(Beginning of INPUT FOR THIS TASK)
theorem decLoop_pair {more off : Nat} {t u : State} (h : Twin i s t u)
    (hs : s.latch.srcAddr.toNat + off + (16 * more + 16) ≤ addressSpace)
    (hd : s.latch.dstAddr.toNat + off + (16 * more + 15) ≤ addressSpace)
    (hr : ∀ b, s.latch.srcAddr.toNat + off ≤ b →
      b < s.latch.srcAddr.toNat + off + (16 * more + 16) → InRegions i s b) :
    Eng.Rel (fun _ t' u' => Twin i s t' u') (Twin i s) (decLoop more off t) (decLoop more off u) := by
  induction more generalizing off t u with
  | zero =>
    simp only [decLoop, h.latchL, h.latchR]
    refine Eng.Rel.bind (memRead_pair h (by omega) fun b h1 h2 => hr b (by omega) (by omega)) fun c t' u' h' => ?_
    have hw : Twin i s (t'.decryptBlock c) (u'.decryptBlock c) := h'.2.setWork (by rw [h'.2.work])
    have hc := congrArg Work.blk hw.work
    simp only [State.decryptBlock_latch, h'.2.latchL, h'.2.latchR] at hc ⊢
    rw [hc]
    cases hn : padLength (u'.decryptBlock c).work.blk.toBytes with
    | none => exact ⟨rfl, rfl, hw⟩
    | some n =>
      have hb := padLength_bounds hn
      exact Eng.Rel.bind (memWrite_pair _ hw (by simp; omega)) fun _ t'' u'' h'' => ⟨rfl, h''⟩
  | succ more ih =>
    simp only [decLoop, h.latchL, h.latchR]
    refine Eng.Rel.bind (memRead_pair h (by omega) fun b h1 h2 => hr b (by omega) (by omega)) fun c t' u' h' => ?_
    have hw : Twin i s (t'.decryptBlock c) (u'.decryptBlock c) := h'.2.setWork (by rw [h'.2.work])
    have hc := congrArg Work.blk hw.work
    simp only [State.decryptBlock_latch, h'.2.latchL, h'.2.latchR] at hc ⊢
    rw [hc]
    refine Eng.Rel.bind (memWrite_pair _ hw (by simp; omega)) fun _ t'' u'' h'' => ?_
    exact ih h'' (by omega) (by omega) fun b h1 h2 => hr b (by omega) (by omega)

theorem encStream_pair {t u : State} (h : Twin i s t u)
    (hs : s.latch.srcAddr.toNat + s.latch.srcLen.toNat ≤ addressSpace)
    (hd : s.latch.dstAddr.toNat + (s.latch.srcLen.toNat / 16 + 1) * 16 ≤ addressSpace)
    (hr : ∀ b, s.latch.srcAddr.toNat ≤ b → b < s.latch.srcAddr.toNat + s.latch.srcLen.toNat → InRegions i s b) :
    Eng.Rel (fun _ t' u' => Twin i s t' u') (Twin i s) (encStream t) (encStream u) := by
  simp only [encStream, h.latchL, h.latchR]
  have hw : Twin i s t.startStream u.startStream := h.setWork (by rw [h.work])
  refine Eng.Rel.bind (encLoop_pair hw (by omega) (by omega) fun b h1 h2 => hr b (by omega) (by omega))
    fun _ t' u' h' => ⟨by rw [h'.latchL, h'.latchR], h'⟩

theorem decStream_pair {t u : State} (h : Twin i s t u)
    (h0 : s.latch.srcLen.toNat ≠ 0) (h16 : s.latch.srcLen.toNat % 16 = 0)
    (hs : s.latch.srcAddr.toNat + s.latch.srcLen.toNat ≤ addressSpace)
    (hd : s.latch.dstAddr.toNat + (s.latch.srcLen.toNat - 1) ≤ addressSpace)
    (hr : ∀ b, s.latch.srcAddr.toNat ≤ b → b < s.latch.srcAddr.toNat + s.latch.srcLen.toNat → InRegions i s b) :
    Eng.Rel (fun _ t' u' => Twin i s t' u') (Twin i s) (decStream t) (decStream u) := by
  simp only [decStream, h.latchL, h.latchR]
  have hw : Twin i s t.startStream u.startStream := h.setWork (by rw [h.work])
  refine Eng.Rel.bind (decLoop_pair hw (by omega) (by omega) fun b h1 h2 => hr b (by omega) (by omega))
    fun _ t' u' h' => ⟨by rw [h'.latchL, h'.latchR], h'⟩

theorem writeFingerprint_pair {t u : State} {a : Nat} (name : List Byte) (raw : Bool) (h : Twin i s t u)
    (ha : a + fingerprintWidth raw ≤ addressSpace) :
    Eng.Rel (fun _ t' u' => Twin i s t' u') (Twin i s) (writeFingerprint name raw a t)
      (writeFingerprint name raw a u) := by
  have hw : Twin i s (t.hashed name) (u.hashed name) := by
    unfold State.hashed
    rw [h.sk]
    exact h.setWork (by rw [h.work])
  have hl := length_fpOut (length_hashBytes (u.hashed name).work.h) raw
  unfold writeFingerprint
  simp only
  rw [congrArg Work.h hw.work]
  exact memWrite_pair _ hw (by rw [hl]; exact ha)

theorem writeRecords_pair {n k : Nat} {t u : State} (raw : Bool) (h : Twin i s t u)
    (ha : s.latch.dstAddr.toNat + fingerprintWidth raw * (k + n) ≤ addressSpace) :
    Eng.Rel (fun _ t' u' => Twin i s t' u') (Twin i s) (writeRecords raw n k t) (writeRecords raw n k u) := by
  induction n generalizing k t u with
  | zero => exact ⟨rfl, h⟩
  | succ n ih =>
    simp only [writeRecords, h.latchL, h.latchR, h.cfgL, h.cfgR]
    have e : fingerprintWidth raw * (k + (n + 1)) = fingerprintWidth raw * k + fingerprintWidth raw +
        fingerprintWidth raw * n := by rw [Nat.mul_add, Nat.mul_add]; omega
    refine Eng.Rel.bind (writeFingerprint_pair _ raw h (by omega)) fun _ t' u' h' => ?_
    exact ih h' (by rw [show k + 1 + n = k + (n + 1) by omega]; exact ha)

/-- A region of the command, from its place in the list. -/
theorem inRegions_of {r : Region} (hm : r ∈ Safety.inputs i s) {b : Nat} (h1 : r.addr ≤ b) (h2 : b < r.addr + r.len) :
    InRegions i s b := ⟨r, by simp [hm], h1, h2⟩

/-- The runs of one command stay together. -/
theorem run_pair {t u : State} (h : Twin i s t u) :
    Eng.Rel (fun _ t' u' => Twin i s t' u') (Twin i s) (run i t) (run i u) := by
  cases i with
  | loadSkey =>
    simp only [run, runLoadSkey]
    refine Eng.Rel.bind (prologue_pair _ h) fun _ t u h => ?_
    rw [h.latchL, h.latchR]
    refine Eng.Rel.bind (raiseIf_pair _ _ h) fun _ t u h => ?_
    rw [h.1.latchL, h.1.latchR, h.1.cfgL, h.1.cfgR]
    refine Eng.Rel.bind (raiseIf_pair _ _ h.1) fun _ t u h => ?_
    rw [h.1.latchL, h.1.latchR]
    refine Eng.Rel.bind (checkRegions_pair h.1 rfl rfl) fun _ t u h => ?_
    have hin := h.2.1 _ (show (⟨_, _⟩ : Region) ∈ _ from List.mem_singleton.mpr rfl)
    rw [h.1.latchL, h.1.latchR]
    refine Eng.Rel.bind (memRead_pair h.1 hin fun b h1 h2 => inRegions_of (List.mem_singleton.mpr rfl) h1 h2)
      fun bs t u h => ⟨rfl, { h.2 with
        busyL := ?_
        key := ⟨?_, ?_, ?_⟩ }⟩
    · show (setBit t.status 2 true).getLsbD 0 = true
      rw [getLsbD_setBit _ _ _ _ (by omega)]
      exact h.2.busyL
    · simp only [State.storeKey, h.2.key.1]
    · simp only [State.storeKey, h.2.latchL, h.2.latchR]
    · show (setBit t.status 2 true).getLsbD 2 = (setBit u.status 2 true).getLsbD 2
      rw [getLsbD_setBit _ _ _ _ (by omega), getLsbD_setBit _ _ _ _ (by omega)]
      rfl
  | decodeIndex =>
    simp only [run, runDecodeIndex]
    refine Eng.Rel.bind (prologue_pair _ h) fun _ t u h => ?_
    rw [h.latchL, h.latchR]
    refine Eng.Rel.bind (checkRegions_pair h rfl rfl) fun _ t u h => ?_
    have hin := h.2.1 _ (show (⟨_, _⟩ : Region) ∈ _ from List.mem_singleton.mpr rfl)
    have hout := h.2.2
    refine Eng.Rel.bind (readIndex_pair h.1 hin fun b h1 h2 => inRegions_of (List.mem_singleton.mpr rfl) h1 h2)
      fun keyIv t u h => ?_
    have hl : (keyIv.1 ++ keyIv.2).length = 48 := by simp [h.1, h.2.1]
    rw [h.2.2.latchL, h.2.2.latchR]
    exact Eng.Rel.bind (memWrite_pair _ h.2.2 (by rw [hl]; exact hout)) fun _ t u h => ⟨rfl, h⟩
  | encryptIndex =>
    simp only [run, runEncryptIndex]
    refine Eng.Rel.bind (prologue_pair _ h) fun _ t u h => ?_
    rw [h.latchL, h.latchR]
    refine Eng.Rel.bind (checkRegions_pair h rfl rfl) fun _ t u h => ?_
    have hin1 := h.2.1 ⟨s.latch.auxAddr.toNat, s.latch.auxLen.toNat⟩ (by simp [Safety.inputs])
    have hin2 := h.2.1 ⟨s.latch.srcAddr.toNat, s.latch.srcLen.toNat⟩ (by simp [Safety.inputs])
    have hout := h.2.2
    refine Eng.Rel.bind (keyFromIndex_pair h.1 hin1 fun b h1 h2 =>
      inRegions_of (r := ⟨s.latch.auxAddr.toNat, s.latch.auxLen.toNat⟩) (by simp [Safety.inputs]) h1 h2)
      fun _ t u h => ?_
    exact encStream_pair h hin2 hout fun b h1 h2 =>
      inRegions_of (r := ⟨s.latch.srcAddr.toNat, s.latch.srcLen.toNat⟩) (by simp [Safety.inputs]) h1 h2
  | decryptIndex =>
    simp only [run, runDecryptIndex]
    refine Eng.Rel.bind (prologue_pair _ h) fun _ t u h => ?_
    rw [h.latchL, h.latchR]
    refine Eng.Rel.bind (raiseIf_pair _ _ h) fun _ t u h => ?_
    have hz := h.2
    simp only [badCiphertextLength, Bool.or_eq_false_iff, beq_eq_false_iff_ne, bne_eq_false_iff_eq] at hz
    have hz1 : s.latch.srcLen.toNat ≠ 0 := fun h0 => hz.1 (BitVec.eq_of_toNat_eq (by simpa using h0))
    rw [h.1.latchL, h.1.latchR]
    refine Eng.Rel.bind (checkRegions_pair h.1 rfl rfl) fun _ t u h => ?_
    have hin1 := h.2.1 ⟨s.latch.auxAddr.toNat, s.latch.auxLen.toNat⟩ (by simp [Safety.inputs])
    have hin2 := h.2.1 ⟨s.latch.srcAddr.toNat, s.latch.srcLen.toNat⟩ (by simp [Safety.inputs])
    have hout := h.2.2
    refine Eng.Rel.bind (keyFromIndex_pair h.1 hin1 fun b h1 h2 =>
      inRegions_of (r := ⟨s.latch.auxAddr.toNat, s.latch.auxLen.toNat⟩) (by simp [Safety.inputs]) h1 h2)
      fun _ t u h => ?_
    exact decStream_pair h hz1 hz.2 hin2 hout fun b h1 h2 =>
      inRegions_of (r := ⟨s.latch.srcAddr.toNat, s.latch.srcLen.toNat⟩) (by simp [Safety.inputs]) h1 h2
  | encryptRaw =>
    simp only [run, runEncryptRaw]
    refine Eng.Rel.bind (prologue_pair _ h) fun _ t u h => ?_
    rw [h.latchL, h.latchR]
    refine Eng.Rel.bind (raiseIf_pair _ _ h) fun _ t u h => ?_
    rw [h.1.latchL, h.1.latchR]
    refine Eng.Rel.bind (checkRegions_pair h.1 rfl rfl) fun _ t u h => ?_
    have hin1 := h.2.1 ⟨s.latch.auxAddr.toNat, 48⟩ (by simp [Safety.inputs])
    have hin2 := h.2.1 ⟨s.latch.srcAddr.toNat, s.latch.srcLen.toNat⟩ (by simp [Safety.inputs])
    have hout := h.2.2
    refine Eng.Rel.bind (keyFromRecord_pair h.1 hin1 fun b h1 h2 =>
      inRegions_of (r := ⟨s.latch.auxAddr.toNat, 48⟩) (by simp [Safety.inputs]) h1 h2)
      fun _ t u h => ?_
    exact encStream_pair h hin2 hout fun b h1 h2 =>
      inRegions_of (r := ⟨s.latch.srcAddr.toNat, s.latch.srcLen.toNat⟩) (by simp [Safety.inputs]) h1 h2
  | decryptRaw =>
    simp only [run, runDecryptRaw]
    refine Eng.Rel.bind (prologue_pair _ h) fun _ t u h => ?_
    rw [h.latchL, h.latchR]
    refine Eng.Rel.bind (raiseIf_pair _ _ h) fun _ t u h => ?_
    have hz := h.2
    simp only [badCiphertextLength, Bool.or_eq_false_iff, beq_eq_false_iff_ne, bne_eq_false_iff_eq] at hz
    have hz1 : s.latch.srcLen.toNat ≠ 0 := fun h0 => hz.1 (BitVec.eq_of_toNat_eq (by simpa using h0))
    rw [h.1.latchL, h.1.latchR]
    refine Eng.Rel.bind (raiseIf_pair _ _ h.1) fun _ t u h => ?_
    rw [h.1.latchL, h.1.latchR]
    refine Eng.Rel.bind (checkRegions_pair h.1 rfl rfl) fun _ t u h => ?_
    have hin1 := h.2.1 ⟨s.latch.auxAddr.toNat, 48⟩ (by simp [Safety.inputs])
    have hin2 := h.2.1 ⟨s.latch.srcAddr.toNat, s.latch.srcLen.toNat⟩ (by simp [Safety.inputs])
    have hout := h.2.2
    refine Eng.Rel.bind (keyFromRecord_pair h.1 hin1 fun b h1 h2 =>
      inRegions_of (r := ⟨s.latch.auxAddr.toNat, 48⟩) (by simp [Safety.inputs]) h1 h2)
      fun _ t u h => ?_
    exact decStream_pair h hz1 hz.2 hin2 hout fun b h1 h2 =>
      inRegions_of (r := ⟨s.latch.srcAddr.toNat, s.latch.srcLen.toNat⟩) (by simp [Safety.inputs]) h1 h2
  | fingerprint raw =>
    simp only [run, runFingerprint]
    refine Eng.Rel.bind (prologue_pair _ h) fun _ t u h => ?_
    rw [h.latchL, h.latchR]
    refine Eng.Rel.bind (checkRegions_pair h rfl rfl) fun _ t u h => ?_
    have hin := h.2.1 _ (show (⟨_, _⟩ : Region) ∈ _ from List.mem_singleton.mpr rfl)
    have hout := h.2.2
    rw [h.1.latchL, h.1.latchR]
    refine Eng.Rel.bind (memRead_pair h.1 hin fun b h1 h2 => inRegions_of (List.mem_singleton.mpr rfl) h1 h2)
      fun name t u h => ?_
    refine Eng.Rel.bind (raiseIf_pair _ _ h.2) fun _ t u h => ?_
    rw [h.1.latchL, h.1.latchR]
    exact Eng.Rel.bind (writeFingerprint_pair _ raw h.1 hout) fun _ t u h => ⟨rfl, h⟩
  | fingerprintCat k raw =>
    simp only [run, runFingerprintCat]
    refine Eng.Rel.bind (prologue_pair _ h) fun _ t u h => ?_
    refine Eng.Rel.bind (checkRegions_pair h rfl rfl) fun _ t u h => ?_
    rw [h.1.latchL, h.1.latchR, h.1.cfgL, h.1.cfgR]
    exact Eng.Rel.bind (writeFingerprint_pair _ raw h.1 h.2.2) fun _ t u h => ⟨rfl, h⟩
  | fingerprintAll raw =>
    simp only [run, runFingerprintAll]
    refine Eng.Rel.bind (prologue_pair _ h) fun _ t u h => ?_
    refine Eng.Rel.bind (checkRegions_pair h rfl rfl) fun _ t u h => ?_
    have hout := h.2.2
    refine Eng.Rel.bind (writeRecords_pair raw h.1 ?_) fun _ t u h => ⟨rfl, h⟩
    rw [Nat.zero_add, Nat.mul_comm]
    exact hout
  | catalogueName k =>
    simp only [run, runCatalogueName]
    refine Eng.Rel.bind (prologue_pair _ h) fun _ t u h => ?_
    rw [h.cfgL, h.cfgR]
    refine Eng.Rel.bind (checkRegions_pair h rfl rfl) fun _ t u h => ?_
    rw [h.1.latchL, h.1.latchR, h.1.cfgL, h.1.cfgR]
    refine Eng.Rel.bind (memWrite_pair _ h.1 h.2.2) fun _ t u h => ⟨?_, h⟩
    rw [h.cfgL, h.cfgR]

end

end Sys2Proof.Machine
end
(End of INPUT FOR THIS TASK)
> **EXERCISE OBJECTIVE**: From the records above, transcribe without alteration every line from the one with "(hd : s.latch.dstAddr.toNat + (s.latch.srcLen.toNat - 1)" to the one with "name raw a t)", inclusive.

> **SOLUTION FOR THIS EXERCISE**:
    (hd : s.latch.dstAddr.toNat + (s.latch.srcLen.toNat - 1) ≤ addressSpace)
    (hr : ∀ b, s.latch.srcAddr.toNat ≤ b → b < s.latch.srcAddr.toNat + s.latch.srcLen.toNat → InRegions i s b) :
    Eng.Rel (fun _ t' u' => Twin i s t' u') (Twin i s) (decStream t) (decStream u) := by
  simp only [decStream, h.latchL, h.latchR]
  have hw : Twin i s t.startStream u.startStream := h.setWork (by rw [h.work])
  refine Eng.Rel.bind (decLoop_pair hw (by omega) (by omega) fun b h1 h2 => hr b (by omega) (by omega))
    fun _ t' u' h' => ⟨by rw [h'.latchL, h'.latchR], h'⟩

theorem writeFingerprint_pair {t u : State} {a : Nat} (name : List Byte) (raw : Bool) (h : Twin i s t u)
    (ha : a + fingerprintWidth raw ≤ addressSpace) :
    Eng.Rel (fun _ t' u' => Twin i s t' u') (Twin i s) (writeFingerprint name raw a t)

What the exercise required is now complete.